Begin at the top of the records and copy each line exactly. The line containing "(s.b CLK_STAT_REF_OK = false" is the last one to include.
*** Listed records
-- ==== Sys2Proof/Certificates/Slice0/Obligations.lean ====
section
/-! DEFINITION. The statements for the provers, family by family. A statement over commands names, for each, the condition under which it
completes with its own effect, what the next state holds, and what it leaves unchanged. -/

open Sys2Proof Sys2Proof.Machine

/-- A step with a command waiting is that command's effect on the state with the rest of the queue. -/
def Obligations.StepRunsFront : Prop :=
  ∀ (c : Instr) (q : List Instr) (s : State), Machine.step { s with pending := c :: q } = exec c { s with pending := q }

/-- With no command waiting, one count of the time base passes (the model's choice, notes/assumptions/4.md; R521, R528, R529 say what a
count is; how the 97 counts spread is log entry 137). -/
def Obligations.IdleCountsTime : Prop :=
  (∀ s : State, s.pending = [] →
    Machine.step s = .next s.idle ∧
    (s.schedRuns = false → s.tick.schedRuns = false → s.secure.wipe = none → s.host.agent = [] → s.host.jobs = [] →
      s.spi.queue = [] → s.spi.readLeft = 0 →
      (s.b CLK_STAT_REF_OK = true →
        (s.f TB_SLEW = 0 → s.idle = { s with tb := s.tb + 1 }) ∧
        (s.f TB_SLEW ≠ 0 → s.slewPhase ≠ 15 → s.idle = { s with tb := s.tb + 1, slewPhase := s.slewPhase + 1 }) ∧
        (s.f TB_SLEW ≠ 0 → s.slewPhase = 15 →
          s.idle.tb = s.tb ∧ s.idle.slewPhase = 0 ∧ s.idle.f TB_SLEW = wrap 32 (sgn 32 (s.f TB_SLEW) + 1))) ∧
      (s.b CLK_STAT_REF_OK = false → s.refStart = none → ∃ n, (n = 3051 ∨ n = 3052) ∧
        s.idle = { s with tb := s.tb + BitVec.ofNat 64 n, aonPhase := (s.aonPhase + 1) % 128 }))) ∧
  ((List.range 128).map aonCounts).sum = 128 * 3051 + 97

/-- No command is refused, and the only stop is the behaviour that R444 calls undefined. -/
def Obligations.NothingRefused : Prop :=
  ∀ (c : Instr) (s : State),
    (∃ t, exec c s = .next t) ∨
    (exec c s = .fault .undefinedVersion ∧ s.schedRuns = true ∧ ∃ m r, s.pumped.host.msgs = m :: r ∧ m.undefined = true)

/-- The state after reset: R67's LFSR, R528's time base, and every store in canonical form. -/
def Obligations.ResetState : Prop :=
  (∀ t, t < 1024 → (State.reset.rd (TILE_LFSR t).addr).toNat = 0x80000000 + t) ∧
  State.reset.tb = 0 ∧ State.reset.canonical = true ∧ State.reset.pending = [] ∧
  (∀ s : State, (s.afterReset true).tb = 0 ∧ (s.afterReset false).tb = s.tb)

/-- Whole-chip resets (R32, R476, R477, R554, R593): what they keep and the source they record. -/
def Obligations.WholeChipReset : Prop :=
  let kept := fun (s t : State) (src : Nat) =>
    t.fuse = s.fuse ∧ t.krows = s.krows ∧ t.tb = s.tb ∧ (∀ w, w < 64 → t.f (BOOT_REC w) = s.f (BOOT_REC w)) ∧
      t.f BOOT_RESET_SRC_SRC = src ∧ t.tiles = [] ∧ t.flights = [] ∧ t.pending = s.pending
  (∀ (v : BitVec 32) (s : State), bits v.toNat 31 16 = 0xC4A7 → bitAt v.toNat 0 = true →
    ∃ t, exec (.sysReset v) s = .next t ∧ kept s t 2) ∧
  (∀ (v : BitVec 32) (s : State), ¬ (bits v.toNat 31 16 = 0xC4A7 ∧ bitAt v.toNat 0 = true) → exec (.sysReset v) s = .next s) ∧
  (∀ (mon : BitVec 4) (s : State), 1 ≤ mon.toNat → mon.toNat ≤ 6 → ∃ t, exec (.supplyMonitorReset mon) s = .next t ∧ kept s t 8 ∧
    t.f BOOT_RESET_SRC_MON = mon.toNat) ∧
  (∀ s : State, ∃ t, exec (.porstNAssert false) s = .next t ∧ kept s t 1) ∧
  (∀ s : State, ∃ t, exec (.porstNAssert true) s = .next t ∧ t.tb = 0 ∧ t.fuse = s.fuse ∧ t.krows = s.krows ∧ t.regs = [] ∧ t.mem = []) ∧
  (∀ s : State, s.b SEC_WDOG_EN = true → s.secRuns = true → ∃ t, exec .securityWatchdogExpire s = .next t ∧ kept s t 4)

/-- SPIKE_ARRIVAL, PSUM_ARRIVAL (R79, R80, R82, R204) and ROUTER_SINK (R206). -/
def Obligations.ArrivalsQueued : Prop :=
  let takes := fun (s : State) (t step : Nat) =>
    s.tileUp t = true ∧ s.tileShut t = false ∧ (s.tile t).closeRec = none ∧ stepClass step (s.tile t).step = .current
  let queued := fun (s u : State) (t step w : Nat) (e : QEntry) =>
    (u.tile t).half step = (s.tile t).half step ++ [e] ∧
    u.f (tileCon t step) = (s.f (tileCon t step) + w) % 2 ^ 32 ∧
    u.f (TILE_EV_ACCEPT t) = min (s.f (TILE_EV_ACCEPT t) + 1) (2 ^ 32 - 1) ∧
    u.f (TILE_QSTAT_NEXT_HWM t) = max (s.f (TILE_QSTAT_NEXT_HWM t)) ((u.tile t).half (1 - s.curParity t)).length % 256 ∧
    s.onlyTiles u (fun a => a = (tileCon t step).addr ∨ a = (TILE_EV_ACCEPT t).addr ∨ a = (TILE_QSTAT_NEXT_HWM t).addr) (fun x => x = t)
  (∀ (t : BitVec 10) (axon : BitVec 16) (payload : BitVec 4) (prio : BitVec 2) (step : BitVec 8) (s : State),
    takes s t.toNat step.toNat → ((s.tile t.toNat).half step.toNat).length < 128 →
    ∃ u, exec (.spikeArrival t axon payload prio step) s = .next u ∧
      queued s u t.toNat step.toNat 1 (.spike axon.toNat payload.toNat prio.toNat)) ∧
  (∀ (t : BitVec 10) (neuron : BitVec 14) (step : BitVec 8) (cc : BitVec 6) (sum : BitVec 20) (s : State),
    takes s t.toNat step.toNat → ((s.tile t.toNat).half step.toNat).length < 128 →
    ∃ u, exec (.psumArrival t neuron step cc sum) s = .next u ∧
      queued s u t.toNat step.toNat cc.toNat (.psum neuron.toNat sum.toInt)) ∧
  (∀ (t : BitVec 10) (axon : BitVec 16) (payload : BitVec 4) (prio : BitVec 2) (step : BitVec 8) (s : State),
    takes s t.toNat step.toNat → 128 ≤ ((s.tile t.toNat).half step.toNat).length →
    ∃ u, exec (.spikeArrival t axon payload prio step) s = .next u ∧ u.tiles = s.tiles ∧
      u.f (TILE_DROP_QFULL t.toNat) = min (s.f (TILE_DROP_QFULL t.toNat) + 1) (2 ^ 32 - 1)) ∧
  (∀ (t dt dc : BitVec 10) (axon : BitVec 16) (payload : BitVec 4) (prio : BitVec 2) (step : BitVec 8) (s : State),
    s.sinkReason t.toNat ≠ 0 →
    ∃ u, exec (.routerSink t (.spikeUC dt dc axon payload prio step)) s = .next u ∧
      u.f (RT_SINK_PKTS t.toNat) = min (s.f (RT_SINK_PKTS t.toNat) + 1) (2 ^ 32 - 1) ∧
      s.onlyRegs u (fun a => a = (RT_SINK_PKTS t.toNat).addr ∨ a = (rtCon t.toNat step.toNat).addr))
******
## Task solution:
-- ==== Sys2Proof/Certificates/Slice0/Obligations.lean ====
section
/-! DEFINITION. The statements for the provers, family by family. A statement over commands names, for each, the condition under which it
completes with its own effect, what the next state holds, and what it leaves unchanged. -/

open Sys2Proof Sys2Proof.Machine

/-- A step with a command waiting is that command's effect on the state with the rest of the queue. -/
def Obligations.StepRunsFront : Prop :=
  ∀ (c : Instr) (q : List Instr) (s : State), Machine.step { s with pending := c :: q } = exec c { s with pending := q }

/-- With no command waiting, one count of the time base passes (the model's choice, notes/assumptions/4.md; R521, R528, R529 say what a
count is; how the 97 counts spread is log entry 137). -/
def Obligations.IdleCountsTime : Prop :=
  (∀ s : State, s.pending = [] →
    Machine.step s = .next s.idle ∧
    (s.schedRuns = false → s.tick.schedRuns = false → s.secure.wipe = none → s.host.agent = [] → s.host.jobs = [] →
      s.spi.queue = [] → s.spi.readLeft = 0 →
      (s.b CLK_STAT_REF_OK = true →
        (s.f TB_SLEW = 0 → s.idle = { s with tb := s.tb + 1 }) ∧
        (s.f TB_SLEW ≠ 0 → s.slewPhase ≠ 15 → s.idle = { s with tb := s.tb + 1, slewPhase := s.slewPhase + 1 }) ∧
        (s.f TB_SLEW ≠ 0 → s.slewPhase = 15 →
          s.idle.tb = s.tb ∧ s.idle.slewPhase = 0 ∧ s.idle.f TB_SLEW = wrap 32 (sgn 32 (s.f TB_SLEW) + 1))) ∧
      (s.b CLK_STAT_REF_OK = false → s.refStart = none → ∃ n, (n = 3051 ∨ n = 3052) ∧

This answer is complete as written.